The propagation model from the interferers (i.e. either the 5G / IMT-2020 three links or reference system) should be set to be P.452 at 50% of time and delta N = 45.
The scenario should be to gather I/N statistics with a bin size of 0.1 dB and 100,000 samples.
The screen shots of the two simulation files are shown below.
Full simulation:
Reference Systems Simulation:
The two I/N plots look very similar. Further analysis was undertaken by exporting both CDFs to Excel as in the plot below:
It can be seen that there is good agreement between the two methods.
Developing the Model
Having created a file with a single reference station it is possible to extend it by having multiple reference stations around the ES. In addition, the propagation percentage of time can be randomised to do a full Monte Carlo analysis.
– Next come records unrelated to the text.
-- ==== Sys2Proof/Laws/PerInstr.lean ====
section
/-! SUPPORT. A statement made of every instruction, one lemma per constructor: it is well formed, and its encoding has one,
two or three bytes, as many as its first byte announces (30_encoding.md R80, R87). -/

namespace Sys2Proof.Laws

/-- The instruction passes the static checks; its encoding is not empty, has at most three bytes, and its first byte
announces its length. -/
def EncodedLength.Statement (i : Instr) : Prop :=
  i.wellFormed = true ∧ 1 ≤ (encode i).length ∧ (encode i).length ≤ 3 ∧
    ∀ op, (encode i).head? = some op → opcodeLength op = (encode i).length

/-- A register's code is never 110 (10_state.md R21). -/
theorem regFieldOk_code (r : Reg) : regFieldOk r.code = true := by cases r <;> rfl

/-- The statement for an instruction whose encoding is `op` and `n` more bytes. -/
theorem encodedLength_of_head {i : Instr} {op : Byte} {rest : List Byte} (n : Nat) (hw : i.wellFormed = true)
    (he : encode i = op :: rest) (hn : rest.length = n) (hlen : n ≤ 2) (hop : opcodeLength op = n + 1) :
    EncodedLength.Statement i := by
  refine ⟨hw, ?_, ?_, ?_⟩
  · rw [he]; simp
  · rw [he, List.length_cons]; omega
  · intro op' h
    rw [he] at h ⊢
    cases h
    rw [List.length_cons, hn, hop]

theorem EncodedLength.movRR (dst : Reg) (src : Reg) : EncodedLength.Statement (.movRR dst src) :=
  encodedLength_of_head 0 (by cases dst <;> cases src <;> rfl) rfl rfl (by decide) (by cases dst <;> cases src <;> decide)

theorem EncodedLength.movMR (src : Reg) : EncodedLength.Statement (.movMR src) :=
  encodedLength_of_head 0 (by cases src <;> rfl) rfl rfl (by decide) (by cases src <;> decide)

theorem EncodedLength.movRM (dst : Reg) : EncodedLength.Statement (.movRM dst) :=
  encodedLength_of_head 0 (by cases dst <;> rfl) rfl rfl (by decide) (by cases dst <;> decide)

theorem EncodedLength.mviR (dst : Reg) (data : Byte) : EncodedLength.Statement (.mviR dst data) :=
  encodedLength_of_head 1 (by cases dst <;> rfl) rfl rfl (by decide) (by cases dst <;> decide)

theorem EncodedLength.mviM (data : Byte) : EncodedLength.Statement (.mviM data) :=
  encodedLength_of_head 1 rfl rfl rfl (by decide) (by decide)

theorem EncodedLength.lda (addr : Word) : EncodedLength.Statement (.lda addr) :=
  encodedLength_of_head 2 rfl rfl rfl (by decide) (by decide)

theorem EncodedLength.ldaxB : EncodedLength.Statement .ldaxB :=
  encodedLength_of_head 0 rfl rfl rfl (by decide) (by decide)

theorem EncodedLength.ldaxD : EncodedLength.Statement .ldaxD :=
  encodedLength_of_head 0 rfl rfl rfl (by decide) (by decide)

theorem EncodedLength.lhld (addr : Word) : EncodedLength.Statement (.lhld addr) :=
  encodedLength_of_head 2 rfl rfl rfl (by decide) (by decide)

theorem EncodedLength.lxiH (data16 : Word) : EncodedLength.Statement (.lxiH data16) :=
  encodedLength_of_head 2 rfl rfl rfl (by decide) (by decide)

theorem EncodedLength.lxiD (data16 : Word) : EncodedLength.Statement (.lxiD data16) :=
  encodedLength_of_head 2 rfl rfl rfl (by decide) (by decide)

theorem EncodedLength.lxiB (data16 : Word) : EncodedLength.Statement (.lxiB data16) :=
  encodedLength_of_head 2 rfl rfl rfl (by decide) (by decide)

theorem EncodedLength.lxiSp (data16 : Word) : EncodedLength.Statement (.lxiSp data16) :=
  encodedLength_of_head 2 rfl rfl rfl (by decide) (by decide)

theorem EncodedLength.shld (addr : Word) : EncodedLength.Statement (.shld addr) :=
  encodedLength_of_head 2 rfl rfl rfl (by decide) (by decide)

theorem EncodedLength.sta (addr : Word) : EncodedLength.Statement (.sta addr) :=
  encodedLength_of_head 2 rfl rfl rfl (by decide) (by decide)

theorem EncodedLength.staxB : EncodedLength.Statement .staxB :=
  encodedLength_of_head 0 rfl rfl rfl (by decide) (by decide)

theorem EncodedLength.staxD : EncodedLength.Statement .staxD :=
  encodedLength_of_head 0 rfl rfl rfl (by decide) (by decide)

theorem EncodedLength.sphl : EncodedLength.Statement .sphl :=
  encodedLength_of_head 0 rfl rfl rfl (by decide) (by decide)

theorem EncodedLength.xchg : EncodedLength.Statement .xchg :=
  encodedLength_of_head 0 rfl rfl rfl (by decide) (by decide)

theorem EncodedLength.xthl : EncodedLength.Statement .xthl :=
  encodedLength_of_head 0 rfl rfl rfl (by decide) (by decide)

theorem EncodedLength.inPort (port : Byte) : EncodedLength.Statement (.inPort port) :=
  encodedLength_of_head 1 rfl rfl rfl (by decide) (by decide)

theorem EncodedLength.outPort (port : Byte) : EncodedLength.Statement (.outPort port) :=
  encodedLength_of_head 1 rfl rfl rfl (by decide) (by decide)

theorem EncodedLength.hlt : EncodedLength.Statement .hlt :=
  encodedLength_of_head 0 rfl rfl rfl (by decide) (by decide)

theorem EncodedLength.stc : EncodedLength.Statement .stc :=
  encodedLength_of_head 0 rfl rfl rfl (by decide) (by decide)

theorem EncodedLength.cmc : EncodedLength.Statement .cmc :=
  encodedLength_of_head 0 rfl rfl rfl (by decide) (by decide)

theorem EncodedLength.ei : EncodedLength.Statement .ei :=
  encodedLength_of_head 0 rfl rfl rfl (by decide) (by decide)

theorem EncodedLength.di : EncodedLength.Statement .di :=
  encodedLength_of_head 0 rfl rfl rfl (by decide) (by decide)

theorem EncodedLength.nop : EncodedLength.Statement .nop :=
  encodedLength_of_head 0 rfl rfl rfl (by decide) (by decide)

theorem EncodedLength.jmp (addr : Word) : EncodedLength.Statement (.jmp addr) :=
  encodedLength_of_head 2 rfl rfl rfl (by decide) (by decide)

theorem EncodedLength.jc (addr : Word) : EncodedLength.Statement (.jc addr) :=
  encodedLength_of_head 2 rfl rfl rfl (by decide) (by decide)

theorem EncodedLength.jnc (addr : Word) : EncodedLength.Statement (.jnc addr) :=
  encodedLength_of_head 2 rfl rfl rfl (by decide) (by decide)

theorem EncodedLength.jz (addr : Word) : EncodedLength.Statement (.jz addr) :=
  encodedLength_of_head 2 rfl rfl rfl (by decide) (by decide)

theorem EncodedLength.jnz (addr : Word) : EncodedLength.Statement (.jnz addr) :=
  encodedLength_of_head 2 rfl rfl rfl (by decide) (by decide)

theorem EncodedLength.jp (addr : Word) : EncodedLength.Statement (.jp addr) :=
  encodedLength_of_head 2 rfl rfl rfl (by decide) (by decide)

theorem EncodedLength.jm (addr : Word) : EncodedLength.Statement (.jm addr) :=
  encodedLength_of_head 2 rfl rfl rfl (by decide) (by decide)

theorem EncodedLength.jpe (addr : Word) : EncodedLength.Statement (.jpe addr) :=
  encodedLength_of_head 2 rfl rfl rfl (by decide) (by decide)

theorem EncodedLength.jpo (addr : Word) : EncodedLength.Statement (.jpo addr) :=
  encodedLength_of_head 2 rfl rfl rfl (by decide) (by decide)

theorem EncodedLength.pchl : EncodedLength.Statement .pchl :=
  encodedLength_of_head 0 rfl rfl rfl (by decide) (by decide)

theorem EncodedLength.call (addr : Word) : EncodedLength.Statement (.call addr) :=
  encodedLength_of_head 2 rfl rfl rfl (by decide) (by decide)

theorem EncodedLength.cc (addr : Word) : EncodedLength.Statement (.cc addr) :=
  encodedLength_of_head 2 rfl rfl rfl (by decide) (by decide)

theorem EncodedLength.cnc (addr : Word) : EncodedLength.Statement (.cnc addr) :=
  encodedLength_of_head 2 rfl rfl rfl (by decide) (by decide)

theorem EncodedLength.cz (addr : Word) : EncodedLength.Statement (.cz addr) :=
  encodedLength_of_head 2 rfl rfl rfl (by decide) (by decide)

theorem EncodedLength.cnz (addr : Word) : EncodedLength.Statement (.cnz addr) :=
  encodedLength_of_head 2 rfl rfl rfl (by decide) (by decide)

theorem EncodedLength.cp (addr : Word) : EncodedLength.Statement (.cp addr) :=
  encodedLength_of_head 2 rfl rfl rfl (by decide) (by decide)

theorem EncodedLength.cm (addr : Word) : EncodedLength.Statement (.cm addr) :=
  encodedLength_of_head 2 rfl rfl rfl (by decide) (by decide)

theorem EncodedLength.cpe (addr : Word) : EncodedLength.Statement (.cpe addr) :=
  encodedLength_of_head 2 rfl rfl rfl (by decide) (by decide)

theorem EncodedLength.cpo (addr : Word) : EncodedLength.Statement (.cpo addr) :=
  encodedLength_of_head 2 rfl rfl rfl (by decide) (by decide)

theorem EncodedLength.ret : EncodedLength.Statement .ret :=
  encodedLength_of_head 0 rfl rfl rfl (by decide) (by decide)

theorem EncodedLength.rc : EncodedLength.Statement .rc :=
  encodedLength_of_head 0 rfl rfl rfl (by decide) (by decide)

theorem EncodedLength.rnc : EncodedLength.Statement .rnc :=
  encodedLength_of_head 0 rfl rfl rfl (by decide) (by decide)

theorem EncodedLength.rz : EncodedLength.Statement .rz :=
  encodedLength_of_head 0 rfl rfl rfl (by decide) (by decide)

theorem EncodedLength.rnz : EncodedLength.Statement .rnz :=
  encodedLength_of_head 0 rfl rfl rfl (by decide) (by decide)

theorem EncodedLength.rp : EncodedLength.Statement .rp :=
  encodedLength_of_head 0 rfl rfl rfl (by decide) (by decide)

theorem EncodedLength.rm : EncodedLength.Statement .rm :=
  encodedLength_of_head 0 rfl rfl rfl (by decide) (by decide)

theorem EncodedLength.rpe : EncodedLength.Statement .rpe :=
  encodedLength_of_head 0 rfl rfl rfl (by decide) (by decide)

theorem EncodedLength.rpo : EncodedLength.Statement .rpo :=
  encodedLength_of_head 0 rfl rfl rfl (by decide) (by decide)

theorem EncodedLength.rst (vvv : BitVec 3) : EncodedLength.Statement (.rst vvv) :=
  encodedLength_of_head 0 rfl rfl rfl (by decide) (by revert vvv; decide)

theorem EncodedLength.addR (src : Reg) : EncodedLength.Statement (.addR src) :=
  encodedLength_of_head 0 (by cases src <;> rfl) rfl rfl (by decide) (by cases src <;> decide)

theorem EncodedLength.adcR (src : Reg) : EncodedLength.Statement (.adcR src) :=
  encodedLength_of_head 0 (by cases src <;> rfl) rfl rfl (by decide) (by cases src <;> decide)

theorem EncodedLength.addM : EncodedLength.Statement .addM :=
  encodedLength_of_head 0 rfl rfl rfl (by decide) (by decide)

theorem EncodedLength.adcM : EncodedLength.Statement .adcM :=
  encodedLength_of_head 0 rfl rfl rfl (by decide) (by decide)

theorem EncodedLength.adi (data : Byte) : EncodedLength.Statement (.adi data) :=
  encodedLength_of_head 1 rfl rfl rfl (by decide) (by decide)

theorem EncodedLength.aci (data : Byte) : EncodedLength.Statement (.aci data) :=
  encodedLength_of_head 1 rfl rfl rfl (by decide) (by decide)

theorem EncodedLength.dadB : EncodedLength.Statement .dadB :=
  encodedLength_of_head 0 rfl rfl rfl (by decide) (by decide)

theorem EncodedLength.dadD : EncodedLength.Statement .dadD :=
  encodedLength_of_head 0 rfl rfl rfl (by decide) (by decide)

theorem EncodedLength.dadH : EncodedLength.Statement .dadH :=
  encodedLength_of_head 0 rfl rfl rfl (by decide) (by decide)

theorem EncodedLength.dadSp : EncodedLength.Statement .dadSp :=
  encodedLength_of_head 0 rfl rfl rfl (by decide) (by decide)

theorem EncodedLength.subR (src : Reg) : EncodedLength.Statement (.subR src) :=
  encodedLength_of_head 0 (by cases src <;> rfl) rfl rfl (by decide) (by cases src <;> decide)

theorem EncodedLength.sbbR (src : Reg) : EncodedLength.Statement (.sbbR src) :=
  encodedLength_of_head 0 (by cases src <;> rfl) rfl rfl (by decide) (by cases src <;> decide)

theorem EncodedLength.subM : EncodedLength.Statement .subM :=
  encodedLength_of_head 0 rfl rfl rfl (by decide) (by decide)

theorem EncodedLength.sbbM : EncodedLength.Statement .sbbM :=
  encodedLength_of_head 0 rfl rfl rfl (by decide) (by decide)

theorem EncodedLength.sui (data : Byte) : EncodedLength.Statement (.sui data) :=
  encodedLength_of_head 1 rfl rfl rfl (by decide) (by decide)

theorem EncodedLength.sbi (data : Byte) : EncodedLength.Statement (.sbi data) :=
  encodedLength_of_head 1 rfl rfl rfl (by decide) (by decide)

theorem EncodedLength.daa : EncodedLength.Statement .daa :=
  encodedLength_of_head 0 rfl rfl rfl (by decide) (by decide)

theorem EncodedLength.pushB : EncodedLength.Statement .pushB :=
  encodedLength_of_head 0 rfl rfl rfl (by decide) (by decide)

theorem EncodedLength.pushD : EncodedLength.Statement .pushD :=
  encodedLength_of_head 0 rfl rfl rfl (by decide) (by decide)

theorem EncodedLength.pushH : EncodedLength.Statement .pushH :=
  encodedLength_of_head 0 rfl rfl rfl (by decide) (by decide)

theorem EncodedLength.pushPsw : EncodedLength.Statement .pushPsw :=
  encodedLength_of_head 0 rfl rfl rfl (by decide) (by decide)

theorem EncodedLength.popB : EncodedLength.Statement .popB :=
  encodedLength_of_head 0 rfl rfl rfl (by decide) (by decide)

theorem EncodedLength.popD : EncodedLength.Statement .popD :=
  encodedLength_of_head 0 rfl rfl rfl (by decide) (by decide)

theorem EncodedLength.popH : EncodedLength.Statement .popH :=
  encodedLength_of_head 0 rfl rfl rfl (by decide) (by decide)

theorem EncodedLength.popPsw : EncodedLength.Statement .popPsw :=
  encodedLength_of_head 0 rfl rfl rfl (by decide) (by decide)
In the screen shot below there are 30 BS within a 1 x 1 km square, their locations randomised at each Monte Carlo sample:
The impact on the I/N CDF compared to a single reference system can be seen in the plot below:
It can be seen that there has been a slight increase in the highest I/N and a more significant change to the rest of the CDF.
This analysis could be extended to include more reference systems modelling a wider 5G / IMT-2020 deployment all around the victim ES.